Exercise inputs START

-- ==== Sys2Proof/Safety.lean ====
section
/-! DEFINITION.
What counts as a safe run, and the words in which the statements speak: what the path of a command uses, a packet whose command
starts at once, the completion of a command, and the order of the tamper states.
-/

namespace Sys2Proof

/-- The step of this state answers a next state: the module neither faults nor refuses. -/
def StepRuns (s : Machine.State) : Prop := ∃ t, Machine.step s = .next t

/-- Every one of the first `k` steps from a state answers a next state. -/
def RunsFor : Nat → Machine.State → Prop
  | 0, _ => True
  | k + 1, s => ∃ t, Machine.step s = .next t ∧ RunsFor k t

namespace Machine

/-! ### The path of a command -/

/-- The state without what fetching, queueing and completing commands use: the rings, the maintenance port, the sessions, the
interrupt causes and pending vectors, the ring errors, the work flows, the pool, the counters of corrected errors and of events, the
peerings, the recorders, and the vectors and site messages sent. -/
def State.offPath (s : State) : State :=
  { s with
    hsw := { s.hsw with
      sessions := [], ring0 := default, ring1 := default, mnt := default, irqCause := 0#11, msixPba := 0
      ringErrCode := 0, ringErrSet := 0, ringErrCount := 0 }
    sideA := { s.sideA with recorder := default }
    sideB := { s.sideB with recorder := default }
    vol := { s.vol with
      sched := default, peat := default, counters := default, fed := { s.vol.fed with peers := [] }
      redun := { s.vol.redun with corrected := [] } }
    out := { s.out with sqReads := [], cqWrites := [], msix := [], site := [] }
    fresh := 0 }

/-- The second state differs from the first at most in what the path of commands and messages uses. -/
def PathOnly (s t : State) : Prop := t.offPath = s.offPath

/-- The command that a packet with an opcode becomes when it is fetched now (R97). -/
def fetchedCmd (op : Nat) (p : Packet) (s : State) : HostCmd :=
  mkCmd op p ((s.sess (viaSession p.via)).lastSeq + 1) (s.sqIndexOf p.via) s

/-- The packet has left its transport, its command has a fetch sequence number and a tag in flight (R91, R97, R101). -/
def fetched (op : Nat) (p : Packet) (s : State) : State :=
  let c := fetchedCmd op p s
  ((countEvents 0x0001 none 1 (takeSlot p.via s)).modSess c.session fun n => { n with lastSeq := c.fetchSeq }).modSess
    c.session fun n => { n with inFlight := n.inFlight ++ [⟨c, .fetched, [], none⟩] }

/-- The state in which the effect of a packet's command begins: fetched, queued, served, and started (R94 to R101). -/
def started (op : Nat) (p : Packet) (s : State) : State :=
  let c := fetchedCmd op p s
  (serveItem c (queueCommand c (fetched op p s))).modSess c.session fun n =>
    { n with inFlight := n.inFlight.map fun f =>
        if f.cmd.fetchSeq = c.fetchSeq then { f with phase := .started } else f }

/-- A packet that passes steps 1 to 4 of R103 on an open session and whose command starts at once: nothing bars its fetch (R93,
R98, R117, R435), no fence waits (R94), its member, if it names one, is in no handover (R413), no command fetched earlier on its family's objects
waits (R99), and its work item heads its flow as a core takes it (R24, R26, R361). -/
structure Ready (op : Nat) (p : Packet) (s : State) : Prop where
  canFetch : s.canFetch p.via = true
  openOn   : s.openOn p.via = true
  room     : (s.sess (viaSession p.via)).lastSeq + 1 < 0xFFFFFFFF
  passes   : checkPacket op p s = none
  noFence  : ∀ f ∈ (s.sess (viaSession p.via)).inFlight,
    f.phase = .awaitingDurable ∨ (isFence f.cmd.packet = false ∧ isFence p = false)
  noHandover : s.inHandover (fetchedCmd op p s) = false
  objects  : (queueCommand (fetchedCmd op p s) (fetched op p s)).objectsFree (fetchedCmd op p s) = true
  turn     : (queueCommand (fetchedCmd op p s) (fetched op p s)).itemTurn (fetchedCmd op p s) = true

/-- A command completes with its reply: ST_OK when nothing that a checkpoint contains has changed since `b`, else ST_ACCEPTED
(R100, R106). -/
def accept (c : HostCmd) (b t : State) (reply : List Byte) : State :=
  finish c (if t.ctl = b.ctl then 0 else 1) 0 reply t

/-- A command completes with ST_OK and its reply (R106). -/
def answer (c : HostCmd) (t : State) (reply : List Byte) : State := finish c 0 0 reply t

/-- A command is refused: it changes nothing (R100, R102). -/
def refuse (c : HostCmd) (b : State) (status detail : Nat) : State := finish c status detail [] b

/-- On every packet whose command starts at once, and when its own conditions hold of the command and of the state in which its
effect begins, the row of an opcode answers the given next state. -/
def Carries (op : Nat) (row : Packet → Instr) (holds : HostCmd → State → Prop) (result : HostCmd → State → State) : Prop :=
  ∀ p s, Ready op p s → holds (fetchedCmd op p s) (started op p s) →
    exec (row p) s = .next (result (fetchedCmd op p s) (started op p s))

/-- The opcode and the packet that a row of the table carries, for the rows of every opcode but SESSION.OPEN. -/
def opcodeOf : Instr → Option (Nat × Packet)
  | .sessionClose p => some (0x0102, p)
  | .sessionTags p => some (0x0103, p)
  | .gnssConfig p => some (0x0201, p)
  | .gnssChannelSet p => some (0x0202, p)
  | .gnssChannelRead p => some (0x0203, p)
  | .gnssNotch p => some (0x0204, p)
  | .gnssMonitor p => some (0x0205, p)
  | .gnssMpmap p => some (0x0206, p)
  | .gnssStatus p => some (0x0207, p)
  | .corrBase p => some (0x0301, p)
  | .corrStream p => some (0x0302, p)
  | .corrDescriptor p => some (0x0303, p)
  | .corrWatchdog p => some (0x0304, p)
  | .corrStatus p => some (0x0305, p)
  | .corrInject p => some (0x0306, p)
  | .solverConfig p => some (0x0401, p)
  | .solverMember p => some (0x0402, p)
  | .solverRead p => some (0x0403, p)
  | .solverStatus p => some (0x0404, p)
  | .solverReset p => some (0x0405, p)
  | .solverIntegrity p => some (0x0406, p)
  | .timeConfig p => some (0x0501, p)
  | .timePtpConfig p => some (0x0502, p)
  | .timeLeap p => some (0x0503, p)
  | .timeStatus p => some (0x0504, p)
  | .timeRead p => some (0x0505, p)
  | .radioLinkConfig p => some (0x0601, p)
  | .radioHeadProfile p => some (0x0602, p)
  | .radioLaneConfig p => some (0x0603, p)
  | .radioRegionLoad p => some (0x0604, p)
  | .radioTxCal p => some (0x0605, p)
  | .radioBudget p => some (0x0606, p)
  | .radioLaneStatus p => some (0x0607, p)
  | .macConfig p => some (0x0701, p)
  | .macLaneMac p => some (0x0702, p)
  | .macProvision p => some (0x0703, p)
  | .macConnParam p => some (0x0704, p)
  | .macDrop p => some (0x0705, p)
  | .macMemberRead p => some (0x0706, p)
  | .macStatus p => some (0x0707, p)
  | .macSend p => some (0x0708, p)
  | .sluiceConfig p => some (0x0801, p)
  | .sluiceGrant p => some (0x0802, p)
  | .sluiceStop p => some (0x0803, p)
  | .sluiceRelease p => some (0x0804, p)
  | .sluiceStatus p => some (0x0805, p)
  | .dykeConfig p => some (0x0901, p)
  | .dykeClass p => some (0x0902, p)
  | .dykeMember p => some (0x0903, p)
  | .dykeGraphEdit p => some (0x0904, p)
  | .dykeSwap p => some (0x0905, p)
  | .dykeReserve p => some (0x0906, p)
  | .dykeRelease p => some (0x0907, p)
  | .dykeRead p => some (0x0908, p)
  | .dykeStatus p => some (0x0909, p)
  | .taskQueue p => some (0x0911, p)
  | .taskAccept p => some (0x0912, p)
  | .taskCancel p => some (0x0913, p)
  | .profileConfig p => some (0x0A01, p)
  | .profileMember p => some (0x0A02, p)
  | .profileRetarget p => some (0x0A03, p)
  | .profileRead p => some (0x0A04, p)
  | .schedConfig p => some (0x0B01, p)
  | .schedCore p => some (0x0B02, p)
  | .schedStatus p => some (0x0B03, p)
  | .schedHist p => some (0x0B04, p)
  | .schedFlowRead p => some (0x0B05, p)
  | .schedItemRead p => some (0x0B06, p)
  | .queueConfig p => some (0x0C01, p)
  | .queuePool p => some (0x0C02, p)
  | .queueStatus p => some (0x0C03, p)
  | .queueRead p => some (0x0C04, p)
  | .queueMbxRead p => some (0x0C05, p)
  | .capturePort p => some (0x0D01, p)
  | .captureArm p => some (0x0D02, p)
  | .captureTrigger p => some (0x0D03, p)
  | .captureSyncConfig p => some (0x0D04, p)
  | .captureSyncCal p => some (0x0D05, p)
  | .captureStatus p => some (0x0D06, p)
  | .fedConfig p => some (0x0E01, p)
  | .fedPort p => some (0x0E02, p)
  | .fedPeer p => some (0x0E03, p)
  | .fedHandover p => some (0x0E04, p)
  | .fedSiteStop p => some (0x0E05, p)
  | .fedStatus p => some (0x0E06, p)
  | .redunConfig p => some (0x0F01, p)
  | .redunHandover p => some (0x0F02, p)
  | .redunCheckpoint p => some (0x0F03, p)
  | .redunStatus p => some (0x0F04, p)
  | .redunSideRead p => some (0x0F05, p)
  | .secAttest p => some (0x1001, p)
  | .secCert p => some (0x1002, p)
  | .secKeyImport p => some (0x1003, p)
  | .secStatus p => some (0x1004, p)
  | .secDebugUnlock p => some (0x1005, p)
  | .updateBegin p => some (0x1101, p)
  | .updateChunk p => some (0x1102, p)
  | .updateApply p => some (0x1103, p)
  | .updateActivate p => some (0x1104, p)
  | .updateEnd p => some (0x1105, p)
  | .updateStatus p => some (0x1106, p)
  | .updateStore p => some (0x1110, p)
  | .recordRead p => some (0x1201, p)
  | .recordStatus p => some (0x1202, p)
  | .recordConfig p => some (0x1203, p)
  | .recordMark p => some (0x1204, p)
  | .counterSelect p => some (0x1301, p)
  | .counterControl p => some (0x1302, p)
  | .counterRead p => some (0x1303, p)
  | .resetSide p => some (0x1401, p)
  | .resetCause p => some (0x1402, p)
  | .powerMode p => some (0x1410, p)
  | .powerSense p => some (0x1420, p)
  | .powerGpio p => some (0x1421, p)
  | _ => none

/-- The opcodes that only read: what they answer is all that they do. -/
def readOpcodes : List Nat :=
  [0x0103, 0x0203, 0x0207, 0x0305, 0x0403, 0x0404, 0x0504, 0x0505, 0x0706, 0x0707, 0x0805, 0x0908, 0x0909, 0x0A04,
   0x0B03, 0x0B05, 0x0B06, 0x0C03, 0x0C04, 0x0D06, 0x0E06, 0x0F04, 0x0F05, 0x1002, 0x1004, 0x1106, 0x1201, 0x1202, 0x1402,
   0x1420]

/-- A state that some number of steps leads to, whatever commands arrive meanwhile. -/
inductive Reaches : State → State → Prop where
  | refl (s : State) : Reaches s s
  | arrive {s t : State} (l : List Instr) : Reaches s t → Reaches s { t with pending := l }
  | step {s t u : State} : Reaches s t → step t = .next u → Reaches s u

/-! ### The update lock (R463) -/

/-- The update lock is held, and by the host of another session than the command's. -/
abbrev LockedOut (c : HostCmd) (b : State) : Prop := b.act.lock.held = true ∧ b.act.lock.session ≠ c.session

/-- ER_BUSY with the identity of the lock's holder. -/
def lockRefusal (c : HostCmd) (b : State) : State :=
  refuse c b erBusy (0x80000000 + b.act.lock.session * 0x01000000 + b.act.lock.hostId)

/-! ### Requests of the site federation (R403) -/

/-- A message of a live peer is accepted, which gives `u`, and no response of its transaction is kept: a new request. -/
abbrev FedNews (h : FedHead) (s u : State) : Prop :=
  fedTaken h s = some u ∧ ((u.peer h.src).getD PeerRun.start).responses.find? (fun x => x.txn == h.txn) = none

/-- The response to a request is kept and sent. -/
def fedRespond (h : FedHead) (type : Nat) (body : List Byte) (u : State) : State :=
  fedSend h.src type h.txn body (u.modPeer h.src fun r => { r with responses := r.responses ++ [⟨h.txn, type, body⟩] })

/-! ### What only moves one way -/

/-- How far a side's tamper state has come: it never goes back (R442, R448, Table Sec-5). -/
def TamperState.rank : TamperState → Nat
  | .shipping => 0
  | .armed => 1
  | .locked => 2
  | .debug => 2

end Machine

end Sys2Proof
end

Exercise inputs END

**Problem description**
Copy out each line of the data above, exactly, if it lies between the line holding "some (0x1421, p)" and the line holding "def TamperState.rank : TamperState → Nat", inclusive; copy no other line.

**Completed task**
  | .powerGpio p => some (0x1421, p)
  | _ => none

/-- The opcodes that only read: what they answer is all that they do. -/
def readOpcodes : List Nat :=
  [0x0103, 0x0203, 0x0207, 0x0305, 0x0403, 0x0404, 0x0504, 0x0505, 0x0706, 0x0707, 0x0805, 0x0908, 0x0909, 0x0A04,
   0x0B03, 0x0B05, 0x0B06, 0x0C03, 0x0C04, 0x0D06, 0x0E06, 0x0F04, 0x0F05, 0x1002, 0x1004, 0x1106, 0x1201, 0x1202, 0x1402,
   0x1420]

/-- A state that some number of steps leads to, whatever commands arrive meanwhile. -/
inductive Reaches : State → State → Prop where
  | refl (s : State) : Reaches s s
  | arrive {s t : State} (l : List Instr) : Reaches s t → Reaches s { t with pending := l }
  | step {s t u : State} : Reaches s t → step t = .next u → Reaches s u

/-! ### The update lock (R463) -/

/-- The update lock is held, and by the host of another session than the command's. -/
abbrev LockedOut (c : HostCmd) (b : State) : Prop := b.act.lock.held = true ∧ b.act.lock.session ≠ c.session

/-- ER_BUSY with the identity of the lock's holder. -/
def lockRefusal (c : HostCmd) (b : State) : State :=
  refuse c b erBusy (0x80000000 + b.act.lock.session * 0x01000000 + b.act.lock.hostId)

/-! ### Requests of the site federation (R403) -/

/-- A message of a live peer is accepted, which gives `u`, and no response of its transaction is kept: a new request. -/
abbrev FedNews (h : FedHead) (s u : State) : Prop :=
  fedTaken h s = some u ∧ ((u.peer h.src).getD PeerRun.start).responses.find? (fun x => x.txn == h.txn) = none

/-- The response to a request is kept and sent. -/
def fedRespond (h : FedHead) (type : Nat) (body : List Byte) (u : State) : State :=
  fedSend h.src type h.txn body (u.modPeer h.src fun r => { r with responses := r.responses ++ [⟨h.txn, type, body⟩] })

/-! ### What only moves one way -/

/-- How far a side's tamper state has come: it never goes back (R442, R448, Table Sec-5). -/
def TamperState.rank : TamperState → Nat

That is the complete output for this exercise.